Is it a human talking behind the camera or an AI clone? A surprising innovation from a unicorn startup powered by Nvidia makes it almost impossible to tell the difference.
AI startup Synthesia, which hit unicorn status at a billion-dollar valuation last year, released new technology Thursday called Expressive Avatars; The world's first digital AI clones capable of producing human facial expressions and the correct tone of voice from written prompts.
The technology starts with an AI avatar that can be customized to reflect real faces.
Photo: Synthesia
AI makes a digital copy of a person based on footage recorded through their webcam or on a certified studio. It can also clone the person's voice to tap into their digital likeness.
Those wary of creating an AI avatar that takes on their face and voice can instead choose one of more than 160 AI preloaded avatars that Synthesia has in its database.
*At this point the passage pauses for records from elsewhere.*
/-- The encoder: an instruction's word, and its literal word for form L; an event has none. -/
def encode : Instr → Option (Word × Option Word)
  | .nop => some (wD 0x00 0, none)
  | .br o => some (wD 0x01 o, none)
  | .bz d o => some (wC 0x02 d o, none)
  | .bnz d o => some (wC 0x03 d o, none)
  | .bltz d o => some (wC 0x04 d o, none)
  | .bgez d o => some (wC 0x05 d o, none)
  | .call o => some (wD 0x06 o, none)
  | .jr a => some (wABC 0x07 0 a 0, none)
  | .callr a => some (wABC 0x08 0 a 0, none)
  | .bsplit a x => some (wABC 0x09 0 a 0, some x)
  | .bmerge => some (wD 0x0A 0, none)
  | .bany d o => some (wC 0x0B d o, none)
  | .ball d o => some (wC 0x0C d o, none)
  | .exit => some (wD 0x0D 0, none)
  | .waitc n t => some (wABC 0x0E n 0 t, none)
  | .trap n => some (wD 0x0F n, none)
  | .sadd d a b => some (wABC 0x10 d a b, none)
  | .ssub d a b => some (wABC 0x11 d a b, none)
  | .smul d a b => some (wABC 0x12 d a b, none)
  | .smulh d a b => some (wABC 0x13 d a b, none)
  | .smulhn d a b => some (wABC 0x14 d a b, none)
  | .sdiv d a b => some (wABC 0x15 d a b, none)
  | .sdivn d a b => some (wABC 0x16 d a b, none)
  | .srem d a b => some (wABC 0x17 d a b, none)
  | .sremn d a b => some (wABC 0x18 d a b, none)
  | .sand d a b => some (wABC 0x19 d a b, none)
  | .sor d a b => some (wABC 0x1A d a b, none)
  | .sxor d a b => some (wABC 0x1B d a b, none)
  | .sshl d a b => some (wABC 0x1C d a b, none)
  | .sshr d a b => some (wABC 0x1D d a b, none)
  | .ssar d a b => some (wABC 0x1E d a b, none)
  | .ssel d a b => some (wABC 0x1F d a b, none)
  | .sli d i => some (wC 0x20 d i, none)
  | .slih d i => some (wC 0x21 d i, none)
  | .slit d x => some (wABC 0x22 d 0 0, some x)
  | .saddi d a i => some (wABC 0x23 d a i, none)
  | .sandi d a i => some (wABC 0x24 d a i, none)
  | .sshli d a n => some (wABC 0x25 d a n, none)
  | .sshri d a n => some (wABC 0x26 d a n, none)
  | .ssari d a n => some (wABC 0x27 d a n, none)
  | .seq d a b => some (wABC 0x28 d a b, none)
  | .slt d a b => some (wABC 0x29 d a b, none)
  | .sltn d a b => some (wABC 0x2A d a b, none)
  | .smin d a b => some (wABC 0x2B d a b, none)
  | .smax d a b => some (wABC 0x2C d a b, none)
  | .sclz d a => some (wABC 0x2D d a 0, none)
  | .spopc d a => some (wABC 0x2E d a 0, none)
  | .sbfx d a b => some (wABC 0x2F d a b, none)
  | .sld8 d a i => some (wABC 0x30 d a i, none)
  | .sld16 d a i => some (wABC 0x31 d a i, none)
  | .sld32 d a i => some (wABC 0x32 d a i, none)
  | .sld64 d a i => some (wABC 0x33 d a i, none)
  | .sst8 d a i => some (wABC 0x34 d a i, none)
  | .sst16 d a i => some (wABC 0x35 d a i, none)
  | .sst32 d a i => some (wABC 0x36 d a i, none)
  | .sst64 d a i => some (wABC 0x37 d a i, none)
  | .sldx d a b => some (wABC 0x38 d a b, none)
  | .sstx d a b => some (wABC 0x39 d a b, none)
  | .srsr d n => some (wC 0x3A d n, none)
  | .swsr d n => some (wC 0x3B d n, none)
  | .splace d a b => some (wABC 0x3C d a b, none)
  | .sfadd d a b => some (wABC 0x3D d a b, none)
  | .sfmul d a b => some (wABC 0x3E d a b, none)
  | .sffma d a b => some (wABC 0x3F d a b, none)
  | .vadd d a b => some (wABC 0x40 d a b, none)
  | .vsub d a b => some (wABC 0x41 d a b, none)
  | .vmul d a b => some (wABC 0x42 d a b, none)
  | .vmulh d a b => some (wABC 0x43 d a b, none)
  | .vmad d a b => some (wABC 0x44 d a b, none)
  | .vdiv d a b => some (wABC 0x45 d a b, none)
  | .vrem d a b => some (wABC 0x46 d a b, none)
  | .vmin d a b => some (wABC 0x47 d a b, none)
  | .vmax d a b => some (wABC 0x48 d a b, none)
  | .vand d a b => some (wABC 0x49 d a b, none)
  | .vor d a b => some (wABC 0x4A d a b, none)
  | .vxor d a b => some (wABC 0x4B d a b, none)
  | .vshl d a b => some (wABC 0x4C d a b, none)
  | .vshr d a b => some (wABC 0x4D d a b, none)
  | .vpopc d a => some (wABC 0x4E d a 0, none)
  | .vclz d a => some (wABC 0x4F d a 0, none)
  | .vfadd d a b => some (wABC 0x50 d a b, none)
  | .vfsub d a b => some (wABC 0x51 d a b, none)
  | .vfmul d a b => some (wABC 0x52 d a b, none)
  | .vffma d a b => some (wABC 0x53 d a b, none)
  | .vffms d a b => some (wABC 0x54 d a b, none)
  | .vfdiv d a b => some (wABC 0x55 d a b, none)
  | .vfsqrt d a => some (wABC 0x56 d a 0, none)
  | .vfmin d a b => some (wABC 0x57 d a b, none)
  | .vfmax d a b => some (wABC 0x58 d a b, none)
  | .vfexp2 d a => some (wABC 0x59 d a 0, none)
  | .vflog2 d a => some (wABC 0x5A d a 0, none)
  | .vfrcp d a => some (wABC 0x5B d a 0, none)
  | .vfrsq d a => some (wABC 0x5C d a 0, none)
  | .vfabs d a => some (wABC 0x5D d a 0, none)
  | .vfscale d a b => some (wABC 0x5E d a b, none)
  | .vfdp2 d a b => some (wABC 0x5F d a b, none)
  | .vcmpeq d a b => some (wABC 0x60 d a b, none)
  | .vcmpne d a b => some (wABC 0x61 d a b, none)
  | .vcmplt d a b => some (wABC 0x62 d a b, none)
  | .vcmple d a b => some (wABC 0x63 d a b, none)
  | .vcmpun d a b => some (wABC 0x64 d a b, none)
  | .vsel d a b => some (wABC 0x65 d a b, none)
  | .vcvt d a p => some (wABC 0x66 d a p, none)
  | .vmov d a => some (wABC 0x67 d a 0, none)
  | .vbcast d a b => some (wABC 0x68 d a b, none)
  | .vli d i => some (wC 0x69 d i, none)
  | .vlit d x => some (wABC 0x6A d 0 0, some x)
  | .vget d a b => some (wABC 0x6B d a b, none)
  | .vput d a b => some (wABC 0x6C d a b, none)
  | .vpack d a b => some (wABC 0x6D d a b, none)
  | .vunpkl d a => some (wABC 0x6E d a 0, none)
  | .vunpkh d a => some (wABC 0x6F d a 0, none)
  | .setmode x => some (wD 0x70 x, none)
  | .modeone x => some (wD 0x71 x, none)
  | .rdmode d => some (wABC 0x72 d 0 0, none)
  | .wrmode a => some (wABC 0x73 0 a 0, none)
  | .fmtset a b => some (wABC 0x74 0 a b, none)
  | .fmtget d a => some (wABC 0x75 d a 0, none)
  | .sfsub d a b => some (wABC 0x76 d a b, none)
  | .sfdiv d a b => some (wABC 0x77 d a b, none)
  | .sfmin d a b => some (wABC 0x78 d a b, none)
  | .sfmax d a b => some (wABC 0x79 d a b, none)
  | .sfcmp d a b => some (wABC 0x7A d a b, none)
  | .sfcvt d a => some (wABC 0x7B d a 0, none)
  | .sfexp2 d a => some (wABC 0x7C d a 0, none)
  | .sfsqrt d a => some (wABC 0x7D d a 0, none)
  | .sfclass d a => some (wABC 0x7E d a 0, none)
  | .vshfl d a b => some (wABC 0x80 d a b, none)
  | .vshup d a n => some (wABC 0x81 d a n, none)
  | .vshdn d a n => some (wABC 0x82 d a n, none)
  | .vxorsh d a n => some (wABC 0x83 d a n, none)
  | .vballot d a => some (wABC 0x84 d a 0, none)
  | .vscan d a c => some (wABC 0x85 d a c, none)
  | .vred d a c => some (wABC 0x86 d a c, none)
  | .vtopk d a k => some (wABC 0x87 d a k, none)
  | .vxpat d a t => some (wABC 0x88 d a t, none)
  | .xpld d a b => some (wABC 0x89 d a b, none)
  | .rgdeal d a b => some (wABC 0x8A d a b, none)
  | .rgclose d a => some (wABC 0x8B d a 0, none)
  | .vcompact d a => some (wABC 0x8C d a 0, none)
  | .vexpand d a => some (wABC 0x8D d a 0, none)
  | .vld d a b => some (wABC 0x90 d a b, none)
  | .vst d a b => some (wABC 0x91 d a b, none)
  | .vld2 d a b => some (wABC 0x92 d a b, none)
  | .vst2 d a b => some (wABC 0x93 d a b, none)
  | .vlds d a b => some (wABC 0x94 d a b, none)
  | .vsts d a b => some (wABC 0x95 d a b, none)
  | .vldt d a b => some (wABC 0x96 d a b, none)
  | .vstt d a b => some (wABC 0x97 d a b, none)
  | .vldq d a b => some (wABC 0x98 d a b, none)
  | .vstq d a b => some (wABC 0x99 d a b, none)
  | .vpfx n a b => some (wABC 0x9A n a b, none)
  | .vatadd d a b => some (wABC 0xA0 d a b, none)
  | .vatmin d a b => some (wABC 0xA1 d a b, none)
  | .vatmax d a b => some (wABC 0xA2 d a b, none)
  | .vatand d a b => some (wABC 0xA3 d a b, none)
  | .vator d a b => some (wABC 0xA4 d a b, none)
  | .vatxor d a b => some (wABC 0xA5 d a b, none)
  | .vatxchg d a b => some (wABC 0xA6 d a b, none)
  | .vatcas d a b => some (wABC 0xA7 d a b, none)
  | .vradd d a b => some (wABC 0xA8 d a b, none)
  | .vrmin d a b => some (wABC 0xA9 d a b, none)
  | .vrmax d a b => some (wABC 0xAA d a b, none)
  | .barinit d a b => some (wABC 0xAB d a b, none)
  | .bararr d a b => some (wABC 0xAC d a b, none)
  | .barwait d a b => some (wABC 0xAD d a b, none)
  | .fence c => some (wABC 0xAE 0 0 c, none)
  | .gfence => some (wD 0xAF 0, none)
  | .rclaim d n => some (wABC 0xB0 d 0 n, none)
  | .rgive d n => some (wABC 0xB1 d 0 n, none)
  | .rslice => some (wD 0xB2 0, none)
  | .rquery d => some (wABC 0xB3 d 0 0, none)
  | .fwpub n => some (wABC 0xB4 0 0 n, none)
  | .fwend m => some (wABC 0xB5 0 0 m, none)
  | .cpush d a => some (wABC 0xB6 d a 0, none)
  | .cjoin d a => some (wABC 0xB7 d a 0, none)
  | .qpush d a b => some (wABC 0xB8 d a b, none)
  | .qpop d a => some (wABC 0xB9 d a 0, none)
  | .launch d a b => some (wABC 0xBA d a b, none)
  | .oclaim d a => some (wABC 0xC0 d a 0, none)
  | .orel a => some (wABC 0xC1 0 a 0, none)
  | .ofill d a b => some (wABC 0xC2 d a b, none)
  | .ofillv d a b => some (wABC 0xC3 d a b, none)
  | .mma d a b => some (wABC 0xC4 d a b, none)
  | .mmas d a b => some (wABC 0xC5 d a b, none)
  | .mmar d a b => some (wABC 0xC6 d a b, none)
  | .mmaz d a b => some (wABC 0xC7 d a b, none)
  | .oread d a b => some (wABC 0xC8 d a b, none)
  | .owrite d a b => some (wABC 0xC9 d a b, none)
  | .ostore d a b => some (wABC 0xCA d a b, none)
  | .mtest n => some (wD 0xCB n, none)
  | .mfence => some (wD 0xCC 0, none)
  | .orec d a b => some (wABC 0xCD d a b, none)
  | .eappend d a b => some (wABC 0xD0 d a b, none)
  | .eseq d a => some (wABC 0xD1 d a 0, none)
  | .relay d a b => some (wABC 0xD2 d a b, none)
  | .tdesc d a => some (wABC 0xD3 d a 0, none)
  | .tquery d a b => some (wABC 0xD4 d a b, none)
  | .tfree d a => some (wABC 0xD5 d a 0, none)
  | .trig d a b => some (wABC 0xD6 d a b, none)
  | .tbset a b => some (wABC 0xD7 0 a b, none)
  | .tbclr a b => some (wABC 0xD8 0 a b, none)
  | .tbread d a => some (wABC 0xD9 d a 0, none)
  | .evpoll d a => some (wABC 0xDA d a 0, none)
  | .evack d a b => some (wABC 0xDB d a b, none)
  | .tilebeg d a => some (wABC 0xDC d a 0, none)
  | .tileend d => some (wABC 0xDD d 0 0, none)
  | .vcput d a b => some (wABC 0xE0 d a b, none)
  | .vcget d a b => some (wABC 0xE1 d a b, none)
  | .vcred d a b => some (wABC 0xE2 d a b, none)
  | .a2aplan d a => some (wABC 0xE3 d a 0, none)
  | .satadd d a b => some (wABC 0xE4 d a b, none)
  | .satcas d a b => some (wABC 0xE5 d a b, none)
  | .tret => some (wD 0xE6 0, none)
  | .pdone => some (wD 0xE7 0, none)
  | .brk n => some (wD 0xE8 n, none)
  | .svc n => some (wD 0xE9 n, none)
  | .tmark c a b => some (wABC 0xEA c a b, none)
  | .wfe n => some (wD 0xEB n, none)
  | .rippleRound _ _ => none
  | .publishArrival _ => none
  | .distributorExamination _ _ => none
  | .groupRelease _ => none
  | .waitSave _ => none
  | .savedGroupRelaunch _ _ => none
  | .claimGrant _ _ => none
  | .claimDeadlockFault _ => none
  | .faultRecordPost _ => none
  | .faultReplyReplay _ _ => none
  | .faultReplyReject _ _ => none
  | .scalarAccessComplete _ => none
  | .vectorAccessComplete _ => none
  | .atomicRequestComplete _ => none
  | .collectiveComplete _ => none
  | .deferredDataIntegrityFault _ => none
  | .commandStart _ => none
  | .commandComplete _ => none
  | .eventRecordPost _ => none
  | .relayFactoringDone _ => none
  | .relayPassStart _ => none
  | .relayPassComplete _ => none
  | .stampRecordWrite _ => none
  | .fillComplete _ => none
  | .slotReleaseComplete _ _ => none
  | .matrixOperationStart _ => none
  | .raggedFenceRead _ => none
  | .matrixOperationComplete _ => none
  | .selfTestInject _ _ => none
  | .trapEntry _ => none
  | .escalationRecordPost _ => none
  | .escalationReplyResume _ _ => none
  | .escalationReplyEnd _ _ => none
  | .systemCoreTrapEntry _ => none
  | .preemptionRequestTaken _ => none
  | .hardwareSave _ => none
  | .contextSuspend _ _ => none
  | .suspensionComplete _ _ => none
  | .contextResume _ _ => none
  | .addressComparatorFire _ _ => none
  | .registerFileError _ _ _ => none
  | .eccError _ _ => none
  | .translationFlush _ => none
  | .timensWrite _ => none
  | .cqpushWrite _ => none
  | .sevsendWrite _ => none
  | .reqsendWrite _ => none
  | .unitTag _ => none
  | .unitFree _ => none
  | .boardAllot _ => none
  | .boardFree _ => none
  | .streamqWrite _ => none
  | .plentWrite _ => none
  | .routeTableWrite _ _ => none
  | .systemRegisterWrite _ _ => none
  | .maelubStop _ => none
  | .maelubRun _ => none
  | .maelubStep _ => none
  | .maelubStepTimeout _ => none
  | .maelubDump _ => none
  | .maelubRdmem _ => none
  | .maelubWrmem _ => none
  | .maelubRdsr _ => none
  | .maelubWrsr _ => none
  | .maelubWrreg _ => none
  | .maelubStatus _ => none
  | .requestSlotWrite _ _ => none
  | .reqOpen _ => none
  | .reqClose _ => none
  | .reqMap _ => none
  | .reqUnmap _ => none
  | .reqLoad _ => none
  | .reqQueue _ => none
  | .reqLaunch _ => none
  | .reqRead _ => none
  | .reqWrite _ => none
  | .reqFmt _ => none
  | .reqReserve _ => none
  | .reqSuspend _ => none
  | .reqDebug _ => none
  | .reqWait _ => none
  | .reqSlice _ => none
  | .reqBoard _ => none
  | .reqQuantum _ => none
  | .flitReceive _ _ _ => none
  | .remoteAccessTimeout _ => none
  | .linkBringUp _ _ _ => none
  | .planPhaseStart _ => none
  | .planComplete _ => none
  | .wfeTimeout _ => none
  | .traceSample _ => none
  | .powerOn _ _ => none
  | .thermalThrottle _ _ _ => none
  | .thermalPowerOff _ _ => none
  | .powerOff _ => none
Connected: 'This is a serious problem': Mr Beast slams AI Deepfakes
Once a user creates or selects an AI avatar, they only need to do one more thing: type what their digital self wants to say.
In a demonstration seen by CNBC, one user wrote “I'm happy. I'm sad. I'm frustrated.” and the AI-generated digital clone read the text. The avatar conveyed facial expressions and tone associated with happiness when saying the text “I'm happy” and changed its inflection appropriately when saying “I'm frustrated.” The tone matched the words.
With an AI clone and a written request, a free user can generate 36 minutes of personalized videos in more than 120 languages every year. Paid plans go as low as $67 per month for up to 360 minutes of video per year or unlimited minutes of video for businesses that choose an enterprise plan.
Synthesia is a startup that big companies are using behind the scenes. Zoom, Xerox, Microsoft and Reuters are all using Synthesia software. Synthesia CEO Victor Riparbelli said about it MIT Technology Review that 56% of the Fortune 100 were using the technology.
Synthesia markets the technology as a way to create expressive digital avatars for training and corporate presentations. For example, Zoom designers created Synthesia sales training videos in 90% less time than it took human beings to create the videos.
Connected: JPMorgan says AI cash flow software reduces human labor by almost 90%
“Zoom subject matter experts no longer need to log themselves in, freeing up 15-20 hours each month to work on their current job,” Synthesia website read.
However, the ability to create creepy “deepfakes,” or AI that clones and manipulates the voice, likeness, or other aspects of a human being without their permission, could lead to misuse.
Last month, Tennessee became the first US state to pass legislation protecting music industry professionals from deep counterfeits.